IN THE SUPREME COURT OF FIJI
(WESTERN DIVISION)
AT LAUTOKA
APPELLATE JURISDICTION


Criminal Appeal No. 47 of 1977


BETWEEN


REGINA
Appellant


AND


SHIRI PRASAD s/o Brij Lal
Respondent


Mr. P. Williams, Counsel for the Appellant
Mr. J.R. Reddy & S.D. Sahu Khan, Counsel for the Respondent


JUDGMENT


This is an appeal by the D.P.P. against a fine of $100 or 4 months imprisonment imposed on an accused for defilement of a girl between 13 and 16 years.


The prosecution submit that the sentence is manifestly lenient.


The facts outlined following the accused's plea of guilty show that the offence was committed on 20th January 1976 at which time the accused was 24 years of age and the girl was 13 years and 11 months. It appears that the accused had surreptitiously courted the girl for 18 months prior to the date of offence. The couple had been meeting secretly and exchanging letters without the knowledge of the girl's parents.

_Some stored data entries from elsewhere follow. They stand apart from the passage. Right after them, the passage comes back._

-- ==== Sys2Proof/Machine/Control.lean ====
section
/-! DEFINITION. Control flow (R125-R131). -/

namespace Sys2Proof.Machine

/-- PC plus a signed number of halfwords (R55). -/
def State.target (s : State) {n : Nat} (o : BitVec n) : Word := s.pc + 2 * o.signExtend 64

/-- A conditional branch on one register (R126). -/
def State.branch1 (s : State) (n a : Nat) (tgt : Word) (taken : Word → Bool) : State :=
  s.withOperands [s.wAddr a] [] (fun s =>
    s.needClean n 0x11 a (fun s => if taken (s.w a).val then s.issueTo tgt else s.issue n))

/-- A conditional branch on two registers (R126). -/
def State.branch2 (s : State) (n a b : Nat) (tgt : Word) (taken : Word → Word → Bool) : State :=
  s.withOperands [s.wAddr a, s.wAddr b] [] (fun s =>
    s.needCleans n 0x11 [a, b] (fun s => if taken (s.w a).val (s.w b).val then s.issueTo tgt else s.issue n))

/-- BEQ (R126). -/
def execBeq (o : BitVec 12) (b a : BitVec 5) (s : State) : Out1 :=
  .next (s.branch2 4 a.toNat b.toNat (s.target o) (fun x y => x == y))
/-- BNE (R126). -/
def execBne (o : BitVec 12) (b a : BitVec 5) (s : State) : Out1 :=
  .next (s.branch2 4 a.toNat b.toNat (s.target o) (fun x y => x != y))
/-- BLT (R126). -/
def execBlt (o : BitVec 12) (b a : BitVec 5) (s : State) : Out1 :=
  .next (s.branch2 4 a.toNat b.toNat (s.target o) (fun x y => x.slt y))
/-- BGE (R126). -/
def execBge (o : BitVec 12) (b a : BitVec 5) (s : State) : Out1 :=
  .next (s.branch2 4 a.toNat b.toNat (s.target o) (fun x y => !x.slt y))
/-- BLTU (R126). -/
def execBltu (o : BitVec 12) (b a : BitVec 5) (s : State) : Out1 :=
  .next (s.branch2 4 a.toNat b.toNat (s.target o) (fun x y => x.ult y))
/-- BGEU (R126). -/
def execBgeu (o : BitVec 12) (b a : BitVec 5) (s : State) : Out1 :=
  .next (s.branch2 4 a.toNat b.toNat (s.target o) (fun x y => !x.ult y))
/-- BZ (R126). -/
def execBz (o : BitVec 12) (a : BitVec 5) (s : State) : Out1 :=
  .next (s.branch1 4 a.toNat (s.target o) (fun x => x == 0))
/-- BNZ (R126). -/
def execBnz (o : BitVec 12) (a : BitVec 5) (s : State) : Out1 :=
  .next (s.branch1 4 a.toNat (s.target o) (fun x => x != 0))
/-- BZ, compact (R126). -/
def execBz16 (a : BitVec 5) (o : BitVec 6) (s : State) : Out1 :=
  .next (s.branch1 2 a.toNat (s.target o) (fun x => x == 0))
/-- BNZ, compact (R126). -/
def execBnz16 (a : BitVec 5) (o : BitVec 6) (s : State) : Out1 :=
  .next (s.branch1 2 a.toNat (s.target o) (fun x => x != 0))
/-- BR (R128). -/
def execBr (o : BitVec 20) (s : State) : Out1 := .next (s.issueTo (s.target o))
/-- BR, compact (R126). -/
def execBr16 (o : BitVec 11) (s : State) : Out1 := .next (s.issueTo (s.target o))

/-- JMP (R128): a target with bit 0 set traps. -/
def execJmp (a : BitVec 5) (s : State) : Out1 :=
  .next (s.withOperands [s.wAddr a.toNat] [] (fun s =>
    s.needClean 4 0x12 a.toNat (fun s =>
      let t := (s.w a.toNat).val
      if t.getLsbD 0 then s.raise 4 0x05 t else s.issueTo t)))

/-- Opening a window: the return PC and the old WP in the caller's words, then the new WP and PC (R24, R129). -/
def State.openWindow (s : State) (f : Nat) (tgt : Word) : State :=
  let old := s.desc.wp.toNat
  if !wpOk (s.seg 0) (old + 8 * f) then s.raise 4 0x23 (BitVec.ofNat 64 (old + 8 * f))
  else
    let s1 := s.fillWord (s.work (old + 8 * (f - 1))) ⟨s.pc + 4, false⟩
    let s2 := s1.fillWord (s.work (old + 8 * (f - 2))) ⟨s.desc.wp, false⟩
    (s2.modDesc (fun d => { d with wp := BitVec.ofNat 64 (old + 8 * f) })).issueTo tgt

/-- CALL (R129). -/
def execCall (o : BitVec 20) (f : BitVec 5) (s : State) : Out1 :=
  .next (s.withOperands [] [s.wAddr (f.toNat - 1), s.wAddr (f.toNat - 2)] (fun s =>
    s.openWindow f.toNat (s.target o)))

/-- CALLR (R129): the target is read in the caller's window. -/
def execCallr (a f : BitVec 5) (s : State) : Out1 :=
  .next (s.withOperands [s.wAddr a.toNat] [s.wAddr (f.toNat - 1), s.wAddr (f.toNat - 2)] (fun s =>
    s.needClean 4 0x12 a.toNat (fun s =>
      let t := (s.w a.toNat).val
      if t.getLsbD 0 then s.raise 4 0x05 t else s.openWindow f.toNat t)))

/-- Closing a window (R129): the return PC and the old WP are the words at WP − 8 and WP − 16. -/
def State.closeWindow (s : State) (n : Nat) : State :=
  let wp := s.desc.wp.toNat
  if wp < 16 then s.raise n 0x23 s.desc.wp
  else
    s.withOperands [s.work (wp - 8), s.work (wp - 16)] [] (fun s =>
      let ret := s.mem.word (s.work (wp - 8))
      let prev := s.mem.word (s.work (wp - 16))
      if ret.bad then s.raise n 0x12 (BitVec.ofNat 64 (wp - 8))
      else if prev.bad then s.raise n 0x12 (BitVec.ofNat 64 (wp - 16))
      else if ret.val.getLsbD 0 then s.raise n 0x05 ret.val
      else if !wpOk (s.seg 0) prev.val.toNat then s.raise n 0x23 prev.val
      else (s.modDesc (fun d => { d with wp := prev.val })).issueTo ret.val)

/-- RET (R129). -/
def execRet (s : State) : Out1 := .next (s.closeWindow 4)
/-- RET, compact (R129). -/
def execRet16 (s : State) : Out1 := .next (s.closeWindow 2)

/-- LOOP (R130). -/
def execLoop (o : BitVec 10) (a : BitVec 5) (s : State) : Out1 :=
  .next (s.withOperands [s.wAddr a.toNat] [s.wAddr a.toNat] (fun s =>
    s.needClean 4 0x11 a.toNat (fun s =>
      let v := (s.w a.toNat).val - 1
      let s1 := s.fillWord (s.wAddr a.toNat) ⟨v, false⟩
      if v != 0 then s1.issueTo (s.target o) else s1.issue 4)))

/-- NOP (R131). -/
def execNop (s : State) : Out1 := .next (s.issue 4)
/-- NOP, compact (R131). -/
def execNop16 (s : State) : Out1 := .next (s.issue 2)

end Sys2Proof.Machine
end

On 20/1/76 at 9.00 p.m. the girl met the accused near his house and offered to stay with him. At the time he was parted from his wife and he took the complainant into his house where she spent the night and he had intercourse with her. He then took her into the country to a Fijian house and lived with her for 5 days until the police located them.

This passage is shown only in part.